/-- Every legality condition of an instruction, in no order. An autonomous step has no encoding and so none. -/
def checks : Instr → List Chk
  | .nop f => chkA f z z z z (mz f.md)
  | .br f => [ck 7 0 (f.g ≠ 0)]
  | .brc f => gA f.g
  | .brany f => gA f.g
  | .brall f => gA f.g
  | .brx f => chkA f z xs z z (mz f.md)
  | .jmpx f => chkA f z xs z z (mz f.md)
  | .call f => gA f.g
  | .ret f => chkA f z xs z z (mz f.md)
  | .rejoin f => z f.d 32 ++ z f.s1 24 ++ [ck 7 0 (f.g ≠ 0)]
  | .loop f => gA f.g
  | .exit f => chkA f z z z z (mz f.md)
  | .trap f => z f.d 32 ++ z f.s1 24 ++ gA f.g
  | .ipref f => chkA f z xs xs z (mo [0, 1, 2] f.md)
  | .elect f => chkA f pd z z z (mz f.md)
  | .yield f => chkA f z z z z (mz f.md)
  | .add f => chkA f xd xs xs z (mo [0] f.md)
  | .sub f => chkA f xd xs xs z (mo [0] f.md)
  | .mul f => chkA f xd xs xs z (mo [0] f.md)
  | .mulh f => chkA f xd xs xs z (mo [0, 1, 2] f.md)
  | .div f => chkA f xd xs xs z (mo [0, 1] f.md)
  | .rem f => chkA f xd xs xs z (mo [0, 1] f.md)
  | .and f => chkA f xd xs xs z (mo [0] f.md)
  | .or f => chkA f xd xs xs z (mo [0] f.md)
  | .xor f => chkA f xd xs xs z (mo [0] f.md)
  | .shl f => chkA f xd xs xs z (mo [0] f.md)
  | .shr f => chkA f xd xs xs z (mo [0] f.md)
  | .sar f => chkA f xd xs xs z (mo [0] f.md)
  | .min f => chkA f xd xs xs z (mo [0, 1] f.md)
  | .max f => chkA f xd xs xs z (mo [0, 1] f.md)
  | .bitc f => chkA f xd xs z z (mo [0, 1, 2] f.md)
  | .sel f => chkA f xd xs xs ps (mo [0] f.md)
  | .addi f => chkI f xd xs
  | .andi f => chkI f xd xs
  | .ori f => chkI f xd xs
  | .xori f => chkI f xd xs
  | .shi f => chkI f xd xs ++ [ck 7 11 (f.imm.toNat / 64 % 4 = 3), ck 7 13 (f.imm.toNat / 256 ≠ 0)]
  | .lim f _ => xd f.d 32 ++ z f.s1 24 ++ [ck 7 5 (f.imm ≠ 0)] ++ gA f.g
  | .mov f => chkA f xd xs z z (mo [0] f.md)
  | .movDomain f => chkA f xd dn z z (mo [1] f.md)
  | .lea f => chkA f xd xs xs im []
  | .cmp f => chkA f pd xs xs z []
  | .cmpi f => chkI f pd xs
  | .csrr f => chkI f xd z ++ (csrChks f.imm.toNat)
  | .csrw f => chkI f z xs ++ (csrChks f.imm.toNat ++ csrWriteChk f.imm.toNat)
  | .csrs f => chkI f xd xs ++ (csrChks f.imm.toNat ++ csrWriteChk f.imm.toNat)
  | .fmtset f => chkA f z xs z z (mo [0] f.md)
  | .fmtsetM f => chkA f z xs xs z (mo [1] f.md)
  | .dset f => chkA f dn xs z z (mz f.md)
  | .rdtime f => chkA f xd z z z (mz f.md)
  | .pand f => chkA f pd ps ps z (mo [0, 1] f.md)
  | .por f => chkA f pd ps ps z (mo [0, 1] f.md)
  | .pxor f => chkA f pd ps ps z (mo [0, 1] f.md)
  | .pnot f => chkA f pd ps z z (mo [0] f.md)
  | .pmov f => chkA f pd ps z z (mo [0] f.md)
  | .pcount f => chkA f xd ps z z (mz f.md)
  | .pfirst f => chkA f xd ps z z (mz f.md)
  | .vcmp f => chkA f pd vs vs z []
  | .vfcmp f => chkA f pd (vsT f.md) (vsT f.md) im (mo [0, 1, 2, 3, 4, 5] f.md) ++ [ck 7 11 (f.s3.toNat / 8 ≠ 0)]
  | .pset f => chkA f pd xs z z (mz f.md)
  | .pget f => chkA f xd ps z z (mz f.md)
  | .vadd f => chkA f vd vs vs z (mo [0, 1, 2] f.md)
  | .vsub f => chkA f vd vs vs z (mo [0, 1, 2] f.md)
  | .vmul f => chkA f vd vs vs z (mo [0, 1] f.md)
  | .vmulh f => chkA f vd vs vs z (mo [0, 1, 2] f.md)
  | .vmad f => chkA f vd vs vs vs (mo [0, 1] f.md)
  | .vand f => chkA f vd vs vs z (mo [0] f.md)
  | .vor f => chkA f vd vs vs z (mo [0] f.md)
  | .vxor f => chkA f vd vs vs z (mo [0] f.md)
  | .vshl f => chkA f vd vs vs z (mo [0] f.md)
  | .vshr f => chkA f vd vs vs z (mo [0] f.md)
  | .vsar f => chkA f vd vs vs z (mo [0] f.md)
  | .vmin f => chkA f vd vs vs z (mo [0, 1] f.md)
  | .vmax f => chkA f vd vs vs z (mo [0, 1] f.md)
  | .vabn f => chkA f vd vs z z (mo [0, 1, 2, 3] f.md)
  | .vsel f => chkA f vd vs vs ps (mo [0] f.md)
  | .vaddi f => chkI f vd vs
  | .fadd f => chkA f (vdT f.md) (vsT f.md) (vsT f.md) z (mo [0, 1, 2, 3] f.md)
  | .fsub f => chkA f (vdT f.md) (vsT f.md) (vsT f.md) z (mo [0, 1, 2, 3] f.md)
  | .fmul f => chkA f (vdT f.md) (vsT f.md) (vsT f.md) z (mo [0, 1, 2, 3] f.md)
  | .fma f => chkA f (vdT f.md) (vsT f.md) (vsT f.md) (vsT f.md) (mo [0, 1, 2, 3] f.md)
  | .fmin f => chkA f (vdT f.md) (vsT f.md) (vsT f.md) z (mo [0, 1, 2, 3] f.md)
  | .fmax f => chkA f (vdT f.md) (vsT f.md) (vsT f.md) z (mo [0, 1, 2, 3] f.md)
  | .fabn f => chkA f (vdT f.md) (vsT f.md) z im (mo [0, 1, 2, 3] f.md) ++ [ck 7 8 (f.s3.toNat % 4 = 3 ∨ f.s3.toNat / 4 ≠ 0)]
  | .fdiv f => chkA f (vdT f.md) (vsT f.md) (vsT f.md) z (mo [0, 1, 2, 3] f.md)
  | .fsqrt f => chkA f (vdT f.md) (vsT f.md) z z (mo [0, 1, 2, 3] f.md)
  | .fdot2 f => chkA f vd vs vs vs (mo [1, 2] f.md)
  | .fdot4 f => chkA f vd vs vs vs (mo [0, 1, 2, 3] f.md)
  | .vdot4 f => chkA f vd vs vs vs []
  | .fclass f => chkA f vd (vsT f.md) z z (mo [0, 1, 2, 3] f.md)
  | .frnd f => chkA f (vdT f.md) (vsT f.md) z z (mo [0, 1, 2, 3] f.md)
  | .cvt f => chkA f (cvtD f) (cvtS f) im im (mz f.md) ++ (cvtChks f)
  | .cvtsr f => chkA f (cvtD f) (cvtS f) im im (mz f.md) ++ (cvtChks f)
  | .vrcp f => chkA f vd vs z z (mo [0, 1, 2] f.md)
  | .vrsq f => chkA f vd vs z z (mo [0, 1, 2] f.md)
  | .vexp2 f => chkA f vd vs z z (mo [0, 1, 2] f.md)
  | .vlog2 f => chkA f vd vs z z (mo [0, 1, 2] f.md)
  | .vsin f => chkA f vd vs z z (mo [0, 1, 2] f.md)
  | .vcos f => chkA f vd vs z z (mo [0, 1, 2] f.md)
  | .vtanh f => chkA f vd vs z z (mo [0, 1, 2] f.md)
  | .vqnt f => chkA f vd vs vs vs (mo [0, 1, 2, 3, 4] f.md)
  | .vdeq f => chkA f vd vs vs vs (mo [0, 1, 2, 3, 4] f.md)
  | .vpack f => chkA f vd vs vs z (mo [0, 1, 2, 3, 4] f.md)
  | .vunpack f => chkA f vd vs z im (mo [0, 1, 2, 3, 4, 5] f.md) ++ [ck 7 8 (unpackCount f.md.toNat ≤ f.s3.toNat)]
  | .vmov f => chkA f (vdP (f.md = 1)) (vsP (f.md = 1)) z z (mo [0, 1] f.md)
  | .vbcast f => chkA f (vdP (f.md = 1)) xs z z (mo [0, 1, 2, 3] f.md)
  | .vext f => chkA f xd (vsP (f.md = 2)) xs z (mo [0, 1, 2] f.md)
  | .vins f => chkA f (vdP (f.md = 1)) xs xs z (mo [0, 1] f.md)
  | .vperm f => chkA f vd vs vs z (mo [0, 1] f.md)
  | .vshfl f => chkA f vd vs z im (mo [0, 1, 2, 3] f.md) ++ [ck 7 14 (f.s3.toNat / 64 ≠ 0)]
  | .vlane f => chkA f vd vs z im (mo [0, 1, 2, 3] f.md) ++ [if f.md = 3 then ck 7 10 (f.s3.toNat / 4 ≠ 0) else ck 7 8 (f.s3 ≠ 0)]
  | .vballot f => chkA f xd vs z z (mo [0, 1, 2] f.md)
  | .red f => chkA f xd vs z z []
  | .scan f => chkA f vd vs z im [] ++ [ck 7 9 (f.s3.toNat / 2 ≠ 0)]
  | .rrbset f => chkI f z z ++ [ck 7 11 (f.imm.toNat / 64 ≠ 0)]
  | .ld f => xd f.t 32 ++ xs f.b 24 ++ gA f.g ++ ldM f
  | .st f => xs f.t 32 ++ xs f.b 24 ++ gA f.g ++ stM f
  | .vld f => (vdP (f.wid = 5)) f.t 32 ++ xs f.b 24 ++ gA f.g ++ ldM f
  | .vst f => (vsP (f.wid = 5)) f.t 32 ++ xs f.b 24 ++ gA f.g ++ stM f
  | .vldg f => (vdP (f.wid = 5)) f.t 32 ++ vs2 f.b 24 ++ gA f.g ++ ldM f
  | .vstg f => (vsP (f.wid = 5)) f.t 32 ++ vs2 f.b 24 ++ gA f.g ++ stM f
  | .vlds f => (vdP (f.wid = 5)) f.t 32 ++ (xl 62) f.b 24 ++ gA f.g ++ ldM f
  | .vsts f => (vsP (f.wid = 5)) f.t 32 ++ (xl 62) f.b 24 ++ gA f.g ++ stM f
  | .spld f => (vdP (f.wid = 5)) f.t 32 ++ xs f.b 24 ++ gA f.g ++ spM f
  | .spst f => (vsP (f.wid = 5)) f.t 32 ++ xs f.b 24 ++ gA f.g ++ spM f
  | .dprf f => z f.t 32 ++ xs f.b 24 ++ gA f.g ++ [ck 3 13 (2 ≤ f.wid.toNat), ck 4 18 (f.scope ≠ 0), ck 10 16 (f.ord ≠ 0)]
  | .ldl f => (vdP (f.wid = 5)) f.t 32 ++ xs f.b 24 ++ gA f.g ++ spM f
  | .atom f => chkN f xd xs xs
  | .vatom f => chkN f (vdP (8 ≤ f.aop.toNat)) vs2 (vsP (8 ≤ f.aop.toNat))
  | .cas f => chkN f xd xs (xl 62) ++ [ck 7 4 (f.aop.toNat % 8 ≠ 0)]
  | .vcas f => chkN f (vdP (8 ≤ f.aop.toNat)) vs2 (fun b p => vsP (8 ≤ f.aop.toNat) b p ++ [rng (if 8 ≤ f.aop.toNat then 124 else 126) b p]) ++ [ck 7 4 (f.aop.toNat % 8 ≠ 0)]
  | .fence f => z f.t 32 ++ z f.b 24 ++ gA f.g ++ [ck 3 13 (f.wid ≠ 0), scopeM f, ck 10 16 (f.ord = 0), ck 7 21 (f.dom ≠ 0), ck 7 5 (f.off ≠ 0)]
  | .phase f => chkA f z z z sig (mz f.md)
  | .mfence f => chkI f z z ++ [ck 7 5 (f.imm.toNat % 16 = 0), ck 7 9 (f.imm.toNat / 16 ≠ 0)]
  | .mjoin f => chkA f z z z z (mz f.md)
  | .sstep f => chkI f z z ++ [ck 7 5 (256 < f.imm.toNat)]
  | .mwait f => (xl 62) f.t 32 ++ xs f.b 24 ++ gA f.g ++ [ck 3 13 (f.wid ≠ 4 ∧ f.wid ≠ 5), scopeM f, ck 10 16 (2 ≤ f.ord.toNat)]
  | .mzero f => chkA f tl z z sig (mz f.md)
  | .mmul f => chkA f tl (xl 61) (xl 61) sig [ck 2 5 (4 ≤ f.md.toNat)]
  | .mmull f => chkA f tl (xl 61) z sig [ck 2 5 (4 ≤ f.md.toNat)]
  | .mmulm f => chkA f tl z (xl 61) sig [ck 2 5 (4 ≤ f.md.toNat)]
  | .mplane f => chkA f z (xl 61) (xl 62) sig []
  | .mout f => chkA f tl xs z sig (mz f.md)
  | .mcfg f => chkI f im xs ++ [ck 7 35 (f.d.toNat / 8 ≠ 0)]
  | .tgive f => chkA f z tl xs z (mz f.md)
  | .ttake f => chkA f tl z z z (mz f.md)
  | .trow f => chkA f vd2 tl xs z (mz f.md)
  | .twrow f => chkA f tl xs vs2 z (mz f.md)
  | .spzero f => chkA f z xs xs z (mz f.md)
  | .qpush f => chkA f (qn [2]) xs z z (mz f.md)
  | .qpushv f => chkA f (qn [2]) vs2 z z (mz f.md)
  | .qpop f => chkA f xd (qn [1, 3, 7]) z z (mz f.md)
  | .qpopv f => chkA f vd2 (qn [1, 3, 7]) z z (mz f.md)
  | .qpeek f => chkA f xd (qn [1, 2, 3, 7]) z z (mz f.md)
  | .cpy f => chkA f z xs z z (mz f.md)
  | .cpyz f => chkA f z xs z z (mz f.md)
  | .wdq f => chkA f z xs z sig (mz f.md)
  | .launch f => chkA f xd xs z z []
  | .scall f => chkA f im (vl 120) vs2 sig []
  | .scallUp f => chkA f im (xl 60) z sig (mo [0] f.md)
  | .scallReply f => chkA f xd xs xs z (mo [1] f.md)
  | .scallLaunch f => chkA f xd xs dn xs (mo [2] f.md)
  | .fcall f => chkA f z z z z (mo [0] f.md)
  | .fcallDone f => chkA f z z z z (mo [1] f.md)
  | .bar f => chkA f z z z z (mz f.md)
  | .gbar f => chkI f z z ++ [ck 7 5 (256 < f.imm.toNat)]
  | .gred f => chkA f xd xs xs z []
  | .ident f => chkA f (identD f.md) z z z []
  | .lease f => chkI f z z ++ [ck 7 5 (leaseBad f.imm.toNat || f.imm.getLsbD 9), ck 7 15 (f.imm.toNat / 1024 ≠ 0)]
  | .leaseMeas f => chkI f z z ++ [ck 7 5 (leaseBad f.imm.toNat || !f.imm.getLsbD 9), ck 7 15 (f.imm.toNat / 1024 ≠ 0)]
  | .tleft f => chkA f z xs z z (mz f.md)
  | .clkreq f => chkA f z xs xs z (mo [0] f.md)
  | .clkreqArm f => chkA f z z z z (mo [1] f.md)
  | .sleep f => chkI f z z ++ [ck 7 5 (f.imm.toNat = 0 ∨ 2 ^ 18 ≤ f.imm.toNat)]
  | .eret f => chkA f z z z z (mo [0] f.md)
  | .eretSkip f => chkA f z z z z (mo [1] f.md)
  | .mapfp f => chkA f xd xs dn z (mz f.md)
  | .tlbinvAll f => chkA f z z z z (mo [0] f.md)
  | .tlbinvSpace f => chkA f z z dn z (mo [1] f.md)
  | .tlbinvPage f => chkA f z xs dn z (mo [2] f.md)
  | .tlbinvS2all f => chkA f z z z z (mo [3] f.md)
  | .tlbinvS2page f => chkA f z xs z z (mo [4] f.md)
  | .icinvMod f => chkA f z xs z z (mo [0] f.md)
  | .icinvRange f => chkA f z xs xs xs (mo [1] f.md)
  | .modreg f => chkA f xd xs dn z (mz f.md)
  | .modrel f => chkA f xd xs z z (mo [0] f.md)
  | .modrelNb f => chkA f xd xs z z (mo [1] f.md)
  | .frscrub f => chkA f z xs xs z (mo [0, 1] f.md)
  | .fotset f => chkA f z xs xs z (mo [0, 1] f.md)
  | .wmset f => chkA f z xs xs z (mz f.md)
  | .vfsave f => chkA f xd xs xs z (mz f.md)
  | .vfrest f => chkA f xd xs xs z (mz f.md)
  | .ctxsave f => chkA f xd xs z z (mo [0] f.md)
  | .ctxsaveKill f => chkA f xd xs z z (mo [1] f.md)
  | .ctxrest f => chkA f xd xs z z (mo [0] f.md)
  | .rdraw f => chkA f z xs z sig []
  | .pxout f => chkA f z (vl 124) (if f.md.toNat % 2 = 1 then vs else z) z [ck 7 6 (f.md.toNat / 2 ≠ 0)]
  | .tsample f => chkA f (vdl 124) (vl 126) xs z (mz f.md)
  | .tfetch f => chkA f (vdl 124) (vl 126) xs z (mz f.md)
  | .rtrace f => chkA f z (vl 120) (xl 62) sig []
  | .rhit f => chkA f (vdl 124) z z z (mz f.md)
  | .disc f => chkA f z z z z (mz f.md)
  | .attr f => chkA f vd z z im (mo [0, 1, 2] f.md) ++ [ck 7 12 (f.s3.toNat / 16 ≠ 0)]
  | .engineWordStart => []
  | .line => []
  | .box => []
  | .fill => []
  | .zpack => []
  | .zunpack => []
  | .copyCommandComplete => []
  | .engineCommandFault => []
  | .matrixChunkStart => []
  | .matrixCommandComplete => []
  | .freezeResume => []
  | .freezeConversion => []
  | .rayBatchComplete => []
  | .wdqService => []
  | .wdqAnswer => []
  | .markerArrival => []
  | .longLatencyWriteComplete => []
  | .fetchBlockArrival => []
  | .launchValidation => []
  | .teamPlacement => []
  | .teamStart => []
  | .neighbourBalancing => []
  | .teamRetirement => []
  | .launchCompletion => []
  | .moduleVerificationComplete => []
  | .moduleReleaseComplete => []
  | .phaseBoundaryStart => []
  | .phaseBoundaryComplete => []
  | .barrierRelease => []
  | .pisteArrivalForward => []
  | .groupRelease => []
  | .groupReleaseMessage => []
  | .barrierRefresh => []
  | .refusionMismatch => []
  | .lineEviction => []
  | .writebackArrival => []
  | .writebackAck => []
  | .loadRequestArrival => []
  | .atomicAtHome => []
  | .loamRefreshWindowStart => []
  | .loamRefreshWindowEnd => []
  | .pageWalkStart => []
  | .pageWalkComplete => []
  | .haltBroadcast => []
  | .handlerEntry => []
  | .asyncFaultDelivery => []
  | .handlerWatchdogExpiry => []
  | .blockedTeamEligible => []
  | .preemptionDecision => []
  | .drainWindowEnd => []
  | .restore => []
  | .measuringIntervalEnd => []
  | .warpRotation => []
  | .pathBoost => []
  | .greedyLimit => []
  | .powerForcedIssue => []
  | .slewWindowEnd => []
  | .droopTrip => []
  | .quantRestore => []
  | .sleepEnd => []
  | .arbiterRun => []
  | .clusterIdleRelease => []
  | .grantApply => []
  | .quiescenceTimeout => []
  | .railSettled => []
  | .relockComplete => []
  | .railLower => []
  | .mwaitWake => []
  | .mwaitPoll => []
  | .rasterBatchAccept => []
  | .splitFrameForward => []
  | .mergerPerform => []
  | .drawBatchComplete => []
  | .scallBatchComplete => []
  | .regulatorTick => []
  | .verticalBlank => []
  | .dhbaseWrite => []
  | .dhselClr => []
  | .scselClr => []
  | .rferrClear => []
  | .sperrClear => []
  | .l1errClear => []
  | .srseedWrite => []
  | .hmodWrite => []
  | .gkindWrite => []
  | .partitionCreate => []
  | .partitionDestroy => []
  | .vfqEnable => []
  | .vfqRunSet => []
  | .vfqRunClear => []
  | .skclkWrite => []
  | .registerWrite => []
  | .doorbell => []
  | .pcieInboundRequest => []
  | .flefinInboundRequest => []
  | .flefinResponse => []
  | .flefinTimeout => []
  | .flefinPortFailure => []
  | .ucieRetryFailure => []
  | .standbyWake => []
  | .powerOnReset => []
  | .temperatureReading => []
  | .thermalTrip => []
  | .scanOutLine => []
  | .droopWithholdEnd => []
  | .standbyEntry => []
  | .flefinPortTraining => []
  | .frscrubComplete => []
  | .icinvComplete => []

PROBLEM DETAILS: Your output is to be the lines of the listing, exact and complete, starting at the first and ending with the line that contains "f.s1 24 ++ gA f.g".

YOUR RESPONSE:
/-- Every legality condition of an instruction, in no order. An autonomous step has no encoding and so none. -/
def checks : Instr → List Chk
  | .nop f => chkA f z z z z (mz f.md)
  | .br f => [ck 7 0 (f.g ≠ 0)]
  | .brc f => gA f.g
  | .brany f => gA f.g
  | .brall f => gA f.g
  | .brx f => chkA f z xs z z (mz f.md)
  | .jmpx f => chkA f z xs z z (mz f.md)
  | .call f => gA f.g
  | .ret f => chkA f z xs z z (mz f.md)
  | .rejoin f => z f.d 32 ++ z f.s1 24 ++ [ck 7 0 (f.g ≠ 0)]
  | .loop f => gA f.g
  | .exit f => chkA f z z z z (mz f.md)
  | .trap f => z f.d 32 ++ z f.s1 24 ++ gA f.g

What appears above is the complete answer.